Limitation Submessage Element Description
Account role start date InformationResponseSD1V01 supl.027.001.01 /AcctAndPties/Role/StartDt Account role start date is not returned.
Account role end date InformationResponseSD1V01 supl.027.001.01 /AcctAndPties/Role/EndDt Account role end date is not returned.
Account opening date InformationResponseSD1V01 supl.027.001.01 /AcctAndPties/AddtlInf Account opening date is not returned.
Account closing date InformationResponseSD1V01 supl.027.001.01 /AcctAndPties/Acct/ClsgDt Account closing date is not returned.
Organisations based on beneficiary role InformationResponseFIN013 /LegalPersonInfo No data related to legal persons where the queried natural person is a beneficiary is returned with the InformationResponseFIN013 Submessage.
Other legal or natural persons related to an account InformationResponseSD1V01 supl.027.001.01 /AcctAndPties/Role In natural person query, only the role related to the natural person defined in the query is returned with the account data.
Lawyer’s customer asset account InformationResponseSD1V01 supl.027.001.01 /AcctAndPties An account is not returned, if it is a lawyer’s customer asset account.

5.2.2 Organisation query

In customer category 2 organisation query, the response includes the customership information of the organisation that was the object of the query and information of accounts the organisation owns or has access right to during the investigation period. Other natural or legal persons who own or have access right to these accounts are not returned. Organisation’s beneficiary information is not returned. Lawyer’s customer asset accounts are not returned.

Table 5.2.2.1: Limitations to queries for an organisation. This query category contains queries with a company’s name and queries with legal person’s registration number

Limitation Submessage Element Description
Account role start date InformationResponseSD1V01 supl.027.001.01 /AcctAndPties/Role/StartDt Account role start date is not returned.
Account role end date InformationResponseSD1V01 supl.027.001.01 /AcctAndPties/Role/EndDt Account role end date is not returned.
Account opening date InformationResponseSD1V01 supl.027.001.01 /AcctAndPties/AddtlInf Account opening date is not returned.
Account closing date InformationResponseSD1V01 supl.027.001.01 /AcctAndPties/Acct/ClsgDt Account closing date is not returned.
Beneficiaries InformationResponseFIN013 /LegalPersonInfo/Beneficiaries Beneficiaries related to a legal person are not returned.
Other legal or natural persons related to an account InformationResponseSD1V01 supl.027.001.01 /AcctAndPties/Role In organisation query, only the role related to the legal person defined in the query is returned with the account data.
Lawyer’s customer asset account InformationResponseSD1V01 supl.027.001.01 /AcctAndPties An account is not returned, if it is a lawyer’s customer asset account.

5.2.3 Account query

In customer category 2 account query the response includes the information of the account that was the object of the query and information of the legal and natural persons who are account owners or have access right to the account during the investigation period. Customership information is returned for all natural and legal persons who are account owners or have access right to the account. Organisation’s beneficiary information is not returned.
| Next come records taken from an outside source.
theorem execPwrBurstLimit_keeps  (s s' : State) (hok : Ok F s.m) (h : execPwrBurstLimit s = .next s') : Ok F s'.m := by
  refine act_keeps h ?_
  repeat' (with_reducible first | assumption | apply act_keeps | apply warden_keeps | apply burstLimit_keeps | apply OkP_of | split | simp only [↓Ok_mk] | dsimp only [id] | (intro x; intros))

theorem execPrVfDoorbell_keeps (v : BitVec 5) (val : BitVec 32) (s s' : State) (hok : Ok F s.m) (h : execPrVfDoorbell v val s = .next s') : Ok F s'.m := by
  refine act_keeps h ?_
  repeat' (with_reducible first | assumption | apply act_keeps | apply settle_keeps | apply vfDoorbell_keeps | apply OkP_of | split | simp only [↓Ok_mk] | dsimp only [id] | (intro x; intros))

theorem execHostWindowRead_keeps (v : BitVec 5) (off : BitVec 36) (len : BitVec 13) (ecc : Ecc) (s s' : State) (hok : Ok F s.m) (h : execHostWindowRead v off len ecc s = .next s') : Ok F s'.m := by
  refine act_keeps h ?_
  repeat' (with_reducible first | assumption | apply act_keeps | apply settleMem_keeps | apply hostRead_keeps | apply OkP_of | split | simp only [↓Ok_mk] | dsimp only [id] | (intro x; intros))

theorem execHostWindowWrite_keeps (v : BitVec 5) (off : BitVec 36) (data : Bytes) (ecc : Ecc) (s s' : State) (hok : Ok F s.m) (h : execHostWindowWrite v off data ecc s = .next s') : Ok F s'.m := by
  refine act_keeps h ?_
  repeat' (with_reducible first | assumption | apply act_keeps | apply settleMem_keeps | apply hostWrite_keeps | apply OkP_of | split | simp only [↓Ok_mk] | dsimp only [id] | (intro x; intros))

theorem execPerstN_keeps (link : BitVec 1) (low : Bool) (s s' : State) (hok : Ok F s.m) (h : execPerstN link low s = .next s') : Ok F s'.m := by
  refine act_keeps h ?_
  repeat' (with_reducible first | assumption | apply act_keeps | apply perst_keeps | apply OkP_of | split | simp only [↓Ok_mk] | dsimp only [id] | (intro x; intros))

theorem execPcieLinkChange_keeps (link : BitVec 1) (speed : BitVec 4) (width : BitVec 6) (s s' : State) (hok : Ok F s.m) (h : execPcieLinkChange link speed width s = .next s') : Ok F s'.m := by
  refine act_keeps h ?_
  repeat' (with_reducible first | assumption | apply act_keeps | apply pcieLink_keeps | apply OkP_of | split | simp only [↓Ok_mk] | dsimp only [id] | (intro x; intros))

theorem execIdeKm_keeps (stream : BitVec 5) (s s' : State) (hok : Ok F s.m) (h : execIdeKm stream s = .next s') : Ok F s'.m := by
  refine act_keeps h ?_
  repeat' (with_reducible first | assumption | apply act_keeps | apply ideKeyed_keeps | apply OkP_of | split | simp only [↓Ok_mk] | dsimp only [id] | (intro x; intros))

theorem execPartInfo_keeps (t : Thread) (s s' : State) (hok : Ok F s.m) (h : execPartInfo t s = .next s') : Ok F s'.m := by
  refine callAct_keeps h hok fun c hc => ?_
  repeat' (with_reducible first | assumption | apply callAct_keeps | apply partInfo_keeps | apply OkP_of | split | simp only [↓Ok_mk] | dsimp only [id] | (intro x; intros))

theorem execThreadStart_keeps (t : Thread) (s s' : State) (hok : Ok F s.m) (h : execThreadStart t s = .next s') : Ok F s'.m := by
  refine callAct_keeps h hok fun c hc => ?_
  repeat' (with_reducible first | assumption | apply callAct_keeps | apply threadStart_keeps | apply OkP_of | split | simp only [↓Ok_mk] | dsimp only [id] | (intro x; intros))

theorem execThreadStop_keeps (t : Thread) (s s' : State) (hok : Ok F s.m) (h : execThreadStop t s = .next s') : Ok F s'.m := by
  refine callAct_keeps h hok fun c hc => ?_
  repeat' (with_reducible first | assumption | apply callAct_keeps | apply threadStop_keeps | apply OkP_of | split | simp only [↓Ok_mk] | dsimp only [id] | (intro x; intros))

theorem execThreadClass_keeps (t : Thread) (s s' : State) (hok : Ok F s.m) (h : execThreadClass t s = .next s') : Ok F s'.m := by
  refine callAct_keeps h hok fun c hc => ?_
  repeat' (with_reducible first | assumption | apply callAct_keeps | apply threadClass_keeps | apply OkP_of | split | simp only [↓Ok_mk] | dsimp only [id] | (intro x; intros))

theorem execTagQuota_keeps (t : Thread) (s s' : State) (hok : Ok F s.m) (h : execTagQuota t s = .next s') : Ok F s'.m := by
  refine callAct_keeps h hok fun c hc => ?_
  repeat' (with_reducible first | assumption | apply callAct_keeps | apply tagQuota_keeps | apply OkP_of | split | simp only [↓Ok_mk] | dsimp only [id] | (intro x; intros))

theorem execTlbFlush_keeps (t : Thread) (s s' : State) (hok : Ok F s.m) (h : execTlbFlush t s = .next s') : Ok F s'.m := by
  refine callAct_keeps h hok fun c hc => ?_
  repeat' (with_reducible first | assumption | apply callAct_keeps | apply tlbFlush_keeps | apply OkP_of | split | simp only [↓Ok_mk] | dsimp only [id] | (intro x; intros))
Table 5.2.3.1: Limitations to queries for an account. This query category contains queries with an account’s IBAN number and queries with other account identifications

Limitation Submessage Element Description
Account role start date InformationResponseSD1V01 supl.027.001.01 /AcctAndPties/Role/StartDt Account role start date is not returned.
Account role end date InformationResponseSD1V01 supl.027.001.01 /AcctAndPties/Role/EndtDt Account role end date is not returned.
Account opening date InformationResponseSD1V01 supl.027.001.01 /AcctAndPties/AddtlInf Account opening date is not returned.
Account closing date InformationResponseSD1V01 supl.027.001.01 /AcctAndPties/Acct/ClsgDt Account closing date is not returned.
Customership information InformationResponseFIN013 /LegalPersonInfo/CustomerInfo CustomerInfo is not returned if the account in question is lawyer’s customer asset account. See Use of CustomerAccount.
Beneficiaries InformationResponseFIN013 /LegalPersonInfo/Beneficiaries Beneficiaries related to a legal person are not returned.